New Radicals were signed to MCA Records in 1998. Maybe You’ve Been Brainwashed Too debuted in late October of that year, with the lead single released a few weeks later. At the time, alt-rock was years removed from grunge (and a few years before the rise of nu-metal), so “You Get What You Give,” with its upbeat vibe and positive message, fit right into the radio landscape.

 “You’ve got the music in you / Don’t let go / You’ve got the music in you / One dance left / This world is gonna pull through / Don’t give up / You’ve got a reason to live / Can’t forget / We only get what we give.” Billboard said the lyrics were “slightly cheesy,” and that it was “an inoffensive but passable pop song, until the last phrases, when it gets interesting.” And what were those phrases?

Health insurance, rip-off flying / FDA, big bankers buying / Fake computer crashes dining / Cloning while they’re multiplying / Fashion shoots with Beck and Hanson / Courtney Love and Marilyn Manson / You’re all fakes, run to your mansions / Come around, we’ll kick your ass in!”

Marilyn Manson Once Threatened To ‘Crack The Skull’ Of Their Lead Singer.

“As an experiment on the song,” Gregg said while giving a rare interview to The Hollywood Reporter in 2014. “I had what at the time was one of the more political lyrics in a long, long, long time, to the point where some of the people I was working with were horrified. In a pop song, I was going after health insurance companies and corruption — ‘Health insurance rip off lying’; the FDA, the Food and Drug Administration, and the hypocrisy of the war on drugs, which was not real; ‘big bankers’ and Wall Street. To allude to all that stuff in a pop song was, in retrospect, a naively crazy proposition.”

“But to put them next to each other, and then to notice that everybody focused on the so-called ‘celebrity-bashing’ lyric instead of this lyric that was talking about the powers-that-be that are holding everybody down…That was something that I was kind of disillusioned by.”

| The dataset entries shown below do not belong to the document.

@[simp] theorem handCut_frame (lane : Lane) (cls : SheetClass) (order : Option Nat) (length : Nat) (uncovered : Bool)
    (axis : Nat) (s : State) :
    (handCut lane cls order length uncovered axis s).now = s.now ∧
    (handCut lane cls order length uncovered axis s).cfg = s.cfg ∧
    (handCut lane cls order length uncovered axis s).enc = s.enc ∧
    (handCut lane cls order length uncovered axis s).web = s.web ∧
    (handCut lane cls order length uncovered axis s).stations = s.stations ∧
    (handCut lane cls order length uncovered axis s).remap = s.remap ∧
    (handCut lane cls order length uncovered axis s).lanes = s.lanes ∧
    (handCut lane cls order length uncovered axis s).gov = s.gov ∧
    (handCut lane cls order length uncovered axis s).line = s.line ∧
    (handCut lane cls order length uncovered axis s).rest = s.rest ∧
    (handCut lane cls order length uncovered axis s).emergencyStop = s.emergencyStop ∧
    (handCut lane cls order length uncovered axis s).link = s.link ∧
    (handCut lane cls order length uncovered axis s).store = s.store ∧
    (handCut lane cls order length uncovered axis s).pending = s.pending := by
  simp only [handCut]
  (repeat' split) <;> simp

@[simp] theorem takeShadow_frame (lane : Lane) (s : State) :
    (takeShadow lane s).now = s.now ∧ (takeShadow lane s).cfg = s.cfg ∧ (takeShadow lane s).enc = s.enc ∧
    (takeShadow lane s).web = s.web ∧ (takeShadow lane s).sched = s.sched ∧ (takeShadow lane s).stands = s.stands ∧
    (takeShadow lane s).stations = s.stations ∧ (takeShadow lane s).remap = s.remap ∧
    (takeShadow lane s).delivery = s.delivery ∧ (takeShadow lane s).gov = s.gov ∧ (takeShadow lane s).line = s.line ∧
    (takeShadow lane s).rest = s.rest ∧ (takeShadow lane s).emergencyStop = s.emergencyStop ∧
    (takeShadow lane s).accounts = s.accounts ∧ (takeShadow lane s).bank = s.bank ∧ (takeShadow lane s).link = s.link ∧
    (takeShadow lane s).notices = s.notices ∧ (takeShadow lane s).store = s.store ∧
    (takeShadow lane s).pending = s.pending := by
  simp only [takeShadow]
  (repeat' split) <;> simp

@[simp] theorem stretch_frame (lane : Lane) (report : List Crossing) (axis : Nat) (a : Nat) (b : Nat) (s : State) :
    (stretch lane report axis a b s).now = s.now ∧ (stretch lane report axis a b s).cfg = s.cfg ∧
    (stretch lane report axis a b s).enc = s.enc ∧ (stretch lane report axis a b s).web = s.web ∧
    (stretch lane report axis a b s).stations = s.stations ∧ (stretch lane report axis a b s).remap = s.remap ∧
    (stretch lane report axis a b s).gov = s.gov ∧ (stretch lane report axis a b s).line = s.line ∧
    (stretch lane report axis a b s).rest = s.rest ∧ (stretch lane report axis a b s).emergencyStop = s.emergencyStop ∧
    (stretch lane report axis a b s).link = s.link ∧ (stretch lane report axis a b s).store = s.store ∧
    (stretch lane report axis a b s).pending = s.pending := by
  simp only [stretch]
  (repeat' split) <;> simp

@[simp] theorem releaseOrder_frame (former : Option LaneJob) (s : State) :
    (releaseOrder former s).now = s.now ∧ (releaseOrder former s).cfg = s.cfg ∧ (releaseOrder former s).enc = s.enc ∧
    (releaseOrder former s).web = s.web ∧ (releaseOrder former s).stands = s.stands ∧
    (releaseOrder former s).stations = s.stations ∧ (releaseOrder former s).remap = s.remap ∧
    (releaseOrder former s).lanes = s.lanes ∧ (releaseOrder former s).gov = s.gov ∧ (releaseOrder former s).line = s.line ∧
    (releaseOrder former s).rest = s.rest ∧ (releaseOrder former s).emergencyStop = s.emergencyStop ∧
    (releaseOrder former s).accounts = s.accounts ∧ (releaseOrder former s).link = s.link ∧
    (releaseOrder former s).store = s.store ∧ (releaseOrder former s).pending = s.pending := by
  simp [releaseOrder]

Courtney Love didn’t respond to the lyric, and Hanson would later work with Gregg Alexander. As for Marilyn Manson, he issued a terse reply to MTV in 1998. “I’m giving an open invitation to the singer of the New Radicals because he’s all strange and spiritual, and he challenged me in one of his songs. A lot of people would say, ‘Y’know, don’t give him the attention, cause that’s what he wants.’ But I think I’ll crack his skull open if I see him.”

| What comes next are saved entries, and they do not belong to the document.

/-- A fork of 99 sheets and of 100, the bundle size (R117). -/
theorem test_changeDone :
    let d := fun n => { stacker .changing with waiting := true, waitCause := some .eject, fork := some { order := 1201, count := n } }
    (after (.changeDone .u) (stacking (d 99))).delivery.u.cause = some .eject ∧
    (after (.changeDone .u) (stacking (d 100))).delivery.u.cause = some .size ∧
    (after (.changeDone .u) (stacking (stacker .changing))).delivery.u.stacker = .stacking ∧
    (after (.changeTimerExpiry .u) (stacking (stacker .changing))).delivery.u.stacker = .fault := by
  decide +kernel

/-- One cut of order 1201, of two sheets, at axis count 0. -/
def batch : Batch := { order := some 1201, cls := .good, length := 12000, outs := 2, cuts := 1, firstAxis := 0, delivered := 0 }

/-- No lane comes to its cut, and the batch reaches the stacker end, 60,000 tenths on, in the next 1,000. -/
def arriving : State :=
  let s := withDelivery { DeliveryRec.initial with queue := [batch] } (oneOrder .active false)
  s.setEnc { s.enc with axis := 59000 }

theorem witness_DeliveriesAreLaidOrDiverted :
    let full := { stacker .changing with fork := some { order := 1201, count := 5000 } }
    (conf.delivery.get .u).queue = [] ∧ (arriving.delivery.get .u).queue = [batch] ∧ batch.cls = .good ∧ batch.order = some 1201 ∧
    { batch with cls := .defect }.cls ≠ .good ∧ (stacker .stacking).bundle.map Pile.order = some 1201 ∧
    ({ stacker .stacking with bundle := some { order := 9, count := 1 } } : DeliveryRec).bundle.map Pile.order ≠ some 1201 ∧
    (stacker .stacking).fork = none ∧ batch.outs ≤ (conf.cfg.lanes.get .u).forkCapacity ∧ (stacker .changing).fork = none ∧
    (conf.cfg.lanes.get .u).forkCapacity < (full.fork.map Pile.count).getD 0 + batch.outs ∧ (stacker .fault).stacker = .fault ∧
    arriving.web.marks = [] ∧ arriving.lanes.u.since + 1000 < arriving.lanes.u.length ∧ arriving.lanes.l.enabled = false ∧
    arriving.delivery = PerLane.set ⟨DeliveryRec.initial, DeliveryRec.initial⟩ .u { DeliveryRec.initial with queue := [batch] } ∧
    batch.cuts = batch.delivered + 1 ∧ findOrder arriving 1201 = some (order 1201 .active false) ∧
    (conf.cfg.lanes.get .u).transit ≤ (arriving.enc.axis + 1000 + 2 ^ 48 - 0) % 2 ^ 48 := by
  decide +kernel

/-- Laid on a fresh bundle; a cut of another order begins a change and is laid on the fork; in FAULT it is diverted (R111 to R118). -/
theorem test_deliveries :
    let t := after (.encoderReport .belt 1000) arriving
    let other := deliverCut .u batch (stacking { stacker .stacking with bundle := some { order := 9, count := 1 } })
    let lost := deliverCut .u batch (stacking (stacker .fault))
    t.delivery.u.bundle = some { order := 1201, count := 2 } ∧ t.sched.orders.map OrderRec.stacked = [2] ∧
    (after (.encoderReport .belt 999) arriving).delivery.u.queue = [batch] ∧ other.delivery.u.cause = some .order ∧
    other.delivery.u.fork = some { order := 1201, count := 2 } ∧ lost.accounts.lanes.u.diverted = 2 ∧
    (deliverCut .u { batch with cls := .brk } (stacking (stacker .stacking))).sched.orders.map OrderRec.stacked = [0] := by
  decide +kernel

/-! ## Witnesses: governor and line -/

theorem test_isqrt : [0, 1, 3, 4, 49600000].map isqrt = [0, 1, 1, 2, 7042] := by
  decide +kernel

def ramp (ref ceiling demand : Nat) (q : Option Segment) (hold : Bool) : State :=
  conf.setGov { conf.gov with reference := ref, ceiling := ceiling, demand := demand, segment := q, hold := hold }

/-- Setup 37 CURRENT with lane U on order 1201 and its own mark 10,000 below the knife, the hot plate at 180.0 degrees. -/
def governed (k : SpliceState) : State :=
  let s := withStand false (stand k) (withMarks [mark (.runChange 37) 290000] (withLane
    { lane none 0 with active := some { setup := 37, order := 1201 }, length := 12000 } current))
  s.setGov { s.gov with temperature := some 1800, tempTime := some 0, age := .fresh, demand := 3000 }

/-- Station A on its way, and in FAULT, with its setup's mark 10,000 below it. -/
def waiting (k : StationState) : State := withMarks [mark (.runChange 37) 90000] (withStation (station k) current)

theorem witness_LimitersFollowTheirInputs :
    conf.line.condition ≠ .run ∧ (inCondition .run conf).line.condition = .run ∧ (conf.cfg.stands.get 0).isPresent = false ∧
    ((governed .armed).cfg.stands.get 0).isPresent = true ∧ ((governed .armed).stands.get 0).running.isSome = true ∧
    (governed .armed).web.marks = [] ++ mark (.runChange 37) 290000 :: [] ∧ (mark (.runChange 37) 290000).pos < conf.cfg.pk ∧
    findSetup (governed .armed) 37 = some (setup 37 (some .pending)) ∧ (station .positioning).pattern = some 37 ∧
    runMark (waiting .positioning) 37 = some (mark (.runChange 37) 90000) ∧ 90000 < conf.cfg.psa ∧
    (station .positioning).lastOutput = some 0 ∧ conf.gov.temperature = none ∧ (governed .armed).gov.temperature = some 1800 ∧
    (governed .armed).gov.age ≠ .stale ∧ (governed .armed).cfg.bond.getD 3 [] = defaultBond ∧
    defaultBond.Pairwise (fun a b => a.temperature < b.temperature) ∧ ((governed .armed).cfg.glue.get .db).getD 3 [] = defaultGlue ∧
    defaultGlue.Pairwise (fun a b => a.speed < b.speed) := by
  decide +kernel

/-- The limiters of those states, and the glue and wrap of grade 3 at reference 0, issued at the change of grade. -/
theorem test_limiters :
    let g := (evaluate (governed .armed)).gov
    (evaluate (inCondition .run (governed .armed))).gov.limits.stop = none ∧ g.limits.stop = some 0 ∧ g.ceiling = 0 ∧
    g.limits.splice.s0 = some (min 65535 (isqrt (500 ^ 2 + 1200 * 38000))) ∧
    (evaluate (governed .loaded)).gov.limits.splice.s0 = some (min 65535 (isqrt (1200 * 38000))) ∧ g.limits.splice.s1 = none ∧
    g.limits.knife.u = some 6000 ∧ g.limits.bond = 2750 ∧ g.issuedGlue.db = { gap := 400, wrap := 800 } ∧
    Output.glueGap .db 400 ∈ (evaluate (governed .armed)).issued ∧
    (evaluate (waiting .positioning)).gov.limits.slitter.a = some 125 ∧ (evaluate (waiting .fault)).gov.limits.slitter.a = some 300 ∧
    (evaluate (waiting .ready)).gov.limits.slitter.a = none := by
  decide +kernel

theorem witness_CeilingAndReference :
    (ramp 0 0 0 none true).gov.hold = true ∧ min (ramp 2001 9 2000 none false).gov.demand conf.cfg.lineMax < 2001 ∧
    (ramp 2000 2000 2000 none false).gov.reference = (ramp 2000 2000 2000 none false).gov.ceiling ∧
    2000 ≤ min (ramp 2000 2000 2000 none false).gov.demand conf.cfg.lineMax ∧ conf.cfg.accel = 300 ∧ conf.cfg.decel = 600 ∧
    (movedReference ((ramp 0 2000 2000 (some { dir := .rising, rate := 300, startRef := 0, startTime := 0 }) false).setNow 1000)).1 = 300 ∧
    (movedReference ((ramp 2000 0 2000 (some { dir := .falling, rate := 600, startRef := 2000, startTime := 0 }) false).setNow 1000)).1 = 1400 ∧
    (movedReference (ramp 0 2000 2000 none false)).2 = some { dir := .rising, rate := 300, startRef := 0, startTime := 0 } := by
  decide +kernel

def heated (age : TempAge) : State := conf.setGov { conf.gov with temperature := some 1800, tempTime := some 0, age := age }

theorem witness_GovernorTimeEventsEvaluate :
    (conf.setGov { conf.gov with rampTimer := some 20 }).gov.rampTimer = some 20 ∧ conf.gov.rampTimer = none ∧
    (at' .positioning).stations.a.lastOutput = some 0 ∧ (at' .free).stations.a.state ≠ .positioning ∧
    (0 : Int) ≤ 0 ∧ (2500 : Int) ≤ 2500 ∧ (-1 : Int) < 0 ∧ (2500 : Int) < 2501 ∧ (heated .fresh).gov.age = .fresh ∧
    (heated .aging).gov.age = .aging ∧ (heated .stale).gov.age ≠ .fresh ∧ (heated .fresh).gov.tempTime = some 0 := by
  decide +kernel

theorem test_governorEvents : (after .rampTimerExpiry (conf.setGov { conf.gov with rampTimer := some 20 })).now = 20 ∧
    (after (.positioningEstimateRunout .a) (at' .positioning)).now = 8000 ∧
    (after (.hotPlateReading 2500) conf).gov.temperature = some 2500 ∧ (after (.hotPlateReading 2501) conf).gov.temperature = none ∧
    (after .temperatureAging (heated .fresh)).gov.age = .aging ∧ (after .temperatureStale (heated .aging)).gov.age = .stale := by
  decide +kernel

theorem witness_SpeedDemandSetsDemand : code (.speedDemand 1 3000) conf = some 0 ∧ code (.speedDemand 1 3001) conf = some 1 ∧
    (after (.speedDemand 1 3001) conf).gov.demand = 3000 := by
  decide +kernel

theorem witness_GovernorAndLineQueries : (resting).rest.lastAdvance = some 0 ∧ code (.governorQuery 1) conf = some 0 ∧
    code (.lineQuery 1) resting = some 0 := by
  decide +kernel

theorem witness_EmergencyStopHoldsReference : conf.emergencyStop = false ∧ (conf.setEmergencyStop true).emergencyStop = true ∧
    (ramp 1000 2000 2000 none false).gov.reference ≠ 0 := by
  decide

theorem test_emergencyStop :
    let t := after .emergencyStopActive (inCondition .run (ramp 1000 2000 2000 none false))
    t.gov.reference = 0 ∧ t.gov.hold = true ∧ t.line.condition = .halt ∧
    (after .emergencyStopReleased (conf.setEmergencyStop true)).emergencyStop = false := by
  decide +kernel

theorem witness_LineStopsRestartsAndRests :
    code (.lineStop 1) (inCondition .run conf) = some 0 ∧ code (.lineStop 1) conf = some 0 ∧
    code (.lineStop 1) (inCondition .purged conf) = some 0 ∧ code (.lineStop 1) (inCondition .brk conf) = some 8 ∧
    code (.lineRestart 1) State.reset = some 0x0F ∧ code (.lineRestart 1) (inCondition .brk conf) = some 8 ∧
    code (.lineRestart 1) (conf.setEmergencyStop true) = some 8 ∧ code (.lineRestart 1) conf = some 0 ∧
    conf.rest.timer = .running 1000 ∧ (after .restTimerExpiry conf).rest.timer = .expired := by
  decide +kernel

/-- At rest in HALT with a mark on the board and setup 37 CURRENT. -/
def halted : State :=
  withMarks [mark (.runChange 37) 500] (withCurrent { setup 37 (some .onBoard) with produced := 500 }
    (withOrders [order 1201 .active false] resting))

theorem witness_PurgeEmptiesBoard : halted.rest.timer = .expired ∧ halted.gov.reference = 0 ∧ halted.line.condition = .halt ∧
    code (.purge 1) halted = some 0 ∧ code (.purge 1) (inCondition .brk halted) = some 0 ∧ code (.purge 1) conf = some 0x0D ∧
    code (.purge 1) (inCondition .run halted) = some 0x0D ∧ code (.purge 1) (inCondition .purged halted) = some 0x0D := by
  decide +kernel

Manson said his main issue was not the threat but the association. “I’m not mad that he said he’d kick my ass, I just don’t want to be used in the same sentence with Courtney Love.”

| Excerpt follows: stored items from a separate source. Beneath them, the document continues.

-- ==== Sys2Proof/Proofs/Orders.lean ====
section
/-! PROOFS. ORDER_ADD and ORDER_AMEND (R25, R27): what each owner's operation answers under each of its checks, and from it
what the request does on a free link. -/

namespace Sys2Proof.Machine

open Sys2Proof

/-! ## Refusals and replies without data -/

/-- A request whose owner keeps the state and answers a code alone is refused with that code (R180). -/
theorem refuses_of_plain {c : Instr} {r : Request} {tag : Byte} {code : Result} {s : State} {a : State × Answer}
    (h : exec c s = .next (answer r tag a)) (ha : a = (begin s, .plain code)) : Refuses c r tag code s := by
  subst ha
  exact h

/-! ## The checks of the order table -/

@[simp] theorem inRange_iff (lo hi x : Nat) : inRange lo hi x = true ↔ lo ≤ x ∧ x ≤ hi := by
  simp [inRange]

theorem findOrder_isSome_iff (s : State) (o : Nat) : (findOrder s o).isSome = true ↔ ∃ r ∈ s.sched.orders, r.id = o := by
  simp [findOrder]

/-- A change of one order, written out: the schedule's other parts and every other order are kept. -/
theorem updateOrder_eq (o : Nat) (f : OrderRec → OrderRec) (s : State) :
    updateOrder o f s = s.setSched { s.sched with orders := s.sched.orders.map fun q => if q.id = o then f q else q } := by
  simp only [updateOrder, beq_iff_eq]

/-- The three values that ORDER_AMEND replaces lie in the ranges of Figure 2-1. -/
def AmendRanged (wanted overrun underrun : Nat) : Prop :=
  1 ≤ wanted ∧ wanted ≤ 999999 ∧ overrun ≤ 99999 ∧ underrun ≤ 99999

theorem amendRanged_iff (wanted overrun underrun : Nat) :
    (inRange 1 999999 wanted && inRange 0 99999 overrun && inRange 0 99999 underrun) = true
      ↔ AmendRanged wanted overrun underrun := by
  simp [AmendRanged, and_assoc]

/-- Every field of an order lies in its range of Figure 2-1. -/
def AddRanged (id cut outs wanted overrun underrun bundle : Nat) : Prop :=
  (1 ≤ id ∧ id ≤ 65535) ∧ (3000 ≤ cut ∧ cut ≤ 70000) ∧ (1 ≤ outs ∧ outs ≤ 8) ∧ AmendRanged wanted overrun underrun ∧
    1 ≤ bundle ∧ bundle ≤ 5000

theorem addRanged_iff (id cut outs wanted overrun underrun bundle : Nat) :
    (inRange 1 65535 id && inRange 3000 70000 cut && inRange 1 8 outs && inRange 1 999999 wanted
        && inRange 0 99999 overrun && inRange 0 99999 underrun && inRange 1 5000 bundle) = true
      ↔ AddRanged id cut outs wanted overrun underrun bundle := by
  simp [AddRanged, AmendRanged, and_assoc]

/-! ## ORDER_ADD -/

/-- The record of an order that has just entered the table (R25): no cancel flag, no tally, no outcome, QUEUED. -/
def newOrder (id cut outs wanted overrun underrun bundle : Nat) : OrderRec :=
  { id := id, cut := cut, outs := outs, wanted := wanted, overrun := overrun, underrun := underrun, bundle := bundle,
    cancel := false, state := .queued, good := 0, stacked := 0, joint := 0, defect := 0, brk := 0, transition := 0,
    surplus := 0, diverted := 0, outcome := none }

section
variable {id cut outs wanted overrun underrun bundle : Nat} {s : State}

theorem orderAdd_of_not_ranged (h : ¬AddRanged id cut outs wanted overrun underrun bundle) :
    orderAdd id cut outs wanted overrun underrun bundle s = (s, .plain .outOfRange) := by
  rw [← addRanged_iff, Bool.not_eq_true] at h
  simp only [orderAdd, h, Bool.not_false, if_true]

/-- Within the ranges the answer turns on the table alone: a duplicate, a full table, or the entry. -/
theorem orderAdd_of_ranged (h : AddRanged id cut outs wanted overrun underrun bundle) :
    orderAdd id cut outs wanted overrun underrun bundle s =
      if (findOrder s id).isSome then (s, .plain .duplicate)
      else if Config.orderEntries ≤ s.sched.orders.length then (s, .plain .tableFull)
      else (s.setSched { s.sched with
        orders := insertOrder (newOrder id cut outs wanted overrun underrun bundle) s.sched.orders }, .plain .ok) := by
  rw [← addRanged_iff] at h
  simp only [orderAdd, h, Bool.not_true, Bool.false_eq_true, if_false, newOrder]

theorem orderAdd_of_taken (h : AddRanged id cut outs wanted overrun underrun bundle) (ht : ∃ r ∈ s.sched.orders, r.id = id) :
    orderAdd id cut outs wanted overrun underrun bundle s = (s, .plain .duplicate) := by
  rw [orderAdd_of_ranged h, if_pos ((findOrder_isSome_iff s id).mpr ht)]

theorem orderAdd_of_full (h : AddRanged id cut outs wanted overrun underrun bundle) (ht : ¬∃ r ∈ s.sched.orders, r.id = id)
    (hf : Config.orderEntries ≤ s.sched.orders.length) :
    orderAdd id cut outs wanted overrun underrun bundle s = (s, .plain .tableFull) := by
  rw [orderAdd_of_ranged h, if_neg (mt (findOrder_isSome_iff s id).mp ht), if_pos hf]

theorem orderAdd_of_room (h : AddRanged id cut outs wanted overrun underrun bundle) (ht : ¬∃ r ∈ s.sched.orders, r.id = id)
    (hr : s.sched.orders.length < Config.orderEntries) :
    orderAdd id cut outs wanted overrun underrun bundle s = (s.setSched { s.sched with
      orders := insertOrder (newOrder id cut outs wanted overrun underrun bundle) s.sched.orders }, .plain .ok) := by
  rw [orderAdd_of_ranged h, if_neg (mt (findOrder_isSome_iff s id).mp ht), if_neg (Nat.not_le.mpr hr)]

end

/-! ## ORDER_AMEND -/

section
variable {id wanted overrun underrun : Nat} {s : State} {r : OrderRec}

theorem orderAmend_of_not_found (h : findOrder s id = none) :
    orderAmend id wanted overrun underrun s = (s, .plain .notFound) := by
  simp only [orderAmend, h]

theorem orderAmend_of_not_ranged (h : findOrder s id = some r) (hr : ¬AmendRanged wanted overrun underrun) :
    orderAmend id wanted overrun underrun s = (s, .plain .outOfRange) := by
  rw [← amendRanged_iff, Bool.not_eq_true] at hr
  simp only [orderAmend, h, hr, Bool.not_false, if_true]

/-- Of an order in the table and values in range, the answer turns on whether the order is CLOSED. -/
theorem orderAmend_of_ranged (h : findOrder s id = some r) (hr : AmendRanged wanted overrun underrun) :
    orderAmend id wanted overrun underrun s =
      if r.state = .closed then (s, .plain .wrongState)
      else (updateOrder id (fun q => { q with wanted := wanted, overrun := overrun, underrun := underrun }) s, .plain .ok) := by
  rw [← amendRanged_iff] at hr
  simp only [orderAmend, h, hr, Bool.not_true, Bool.false_eq_true, if_false]

end

/-! ## The statements -/

/-- Settles O18, check by check: each answer of `orderAdd` is the reply of the request on a free link. -/
theorem orderAddChecksAndEnters : Obligations.OrderAddChecksAndEnters := by
  intro tag id cut outs wanted overrun underrun bundle s hfree c ranged taken entered
  have hexec := exec_orderAdd tag id cut outs wanted overrun underrun bundle s hfree
  -- The upper end of the id's range is the width of its field.
  have hranged : ranged ↔ AddRanged id.toNat cut.toNat outs.toNat wanted.toNat overrun.toNat underrun.toNat bundle.toNat := by
    have hid : id.toNat ≤ 65535 := Nat.le_of_lt_succ id.isLt
    simp only [ranged, AddRanged, AmendRanged]
    tauto
  refine ⟨fun hn => ?_, fun hr ht => ?_, fun hr ht hf => ?_, fun hr ht hroom => ?_⟩
  · exact refuses_of_plain hexec (orderAdd_of_not_ranged (mt hranged.mpr hn))
  · exact refuses_of_plain hexec (orderAdd_of_taken (hranged.mp hr) ht)
  · exact refuses_of_plain hexec (orderAdd_of_full (hranged.mp hr) ht hf)
  · rw [orderAdd_of_room (s := begin s) (hranged.mp hr) ht hroom] at hexec
    exact hexec

/-- Settles O19, check by check: each answer of `orderAmend` is the reply of the request on a free link. -/
theorem orderAmendReplacesThreeValues : Obligations.OrderAmendReplacesThreeValues := by
  intro tag id wanted overrun underrun s hfree c ranged
  have hexec := exec_orderAmend tag id wanted overrun underrun s hfree
  refine ⟨fun hnone => ?_, fun r hsome => ⟨fun hn => ?_, fun hr hc => ?_, fun hr hc => ?_⟩⟩
  · exact refuses_of_plain hexec (orderAmend_of_not_found hnone)
  · exact refuses_of_plain hexec (orderAmend_of_not_ranged hsome hn)
  · rw [orderAmend_of_ranged (s := begin s) hsome hr, if_pos hc] at hexec
    exact refuses_of_plain hexec rfl
  · rw [orderAmend_of_ranged (s := begin s) hsome hr, if_neg hc, updateOrder_eq] at hexec
    exact hexec

end Sys2Proof.Machine
end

What Happened To The New Radicals.

“You Get What You Give” peaked in January 1999. By July, Gregg had dissolved the band. “I’m going to be turning 30 next year, and realize that traveling and getting three hours sleep in a different hotel every night to do ‘hanging and schmoozing’ with radio and retail people, is definitely not for me,” he wrote in a statement announcing the end of New Radicals, per the AV Club. “Over the last several months, I’d lost interest in fronting a ‘One Hit Wonder’ [sic] to the point that I was wearing a hat while performing so that people wouldn’t see my lack of enthusiasm.”

Gregg retreated from the spotlight and, under a pseudonym, wrote or co-wrote several songs for stars like the Spice GirlsMel C, and Enrique Iglesias. Gregg’s work includes Santana ft. Michelle Branch’s “The Game Of Love,” Texas’ “Inner Smile,” and Sophie Ellis-Bextor’s “Murder On The Dancefloor.”

Danielle Brisebois also found success as a songwriter, working on Natasha Bedingfield’s “Unwritten,” Halestorm’s “Here’s To Us,” and more. Oddly enough, “Someday We’ll Know” — the unsuccessful follow-up to “You Get What You Give” — has also found its followers in the years since its release. For example, Mandy Moore covered it for A Walk To Remember, and other bands like America have since performed live renditions of the song.

Though Gregg Alexander has said he has “about ten albums of New Radicals songs,” per Todd In The Shadows, one shouldn’t hold their breath. The 2020 Inauguration was billed as a “one-day-only” reunion. But, you never know. As the song says, don’t give up (on your hopes of New Radicals reuniting for one more time.)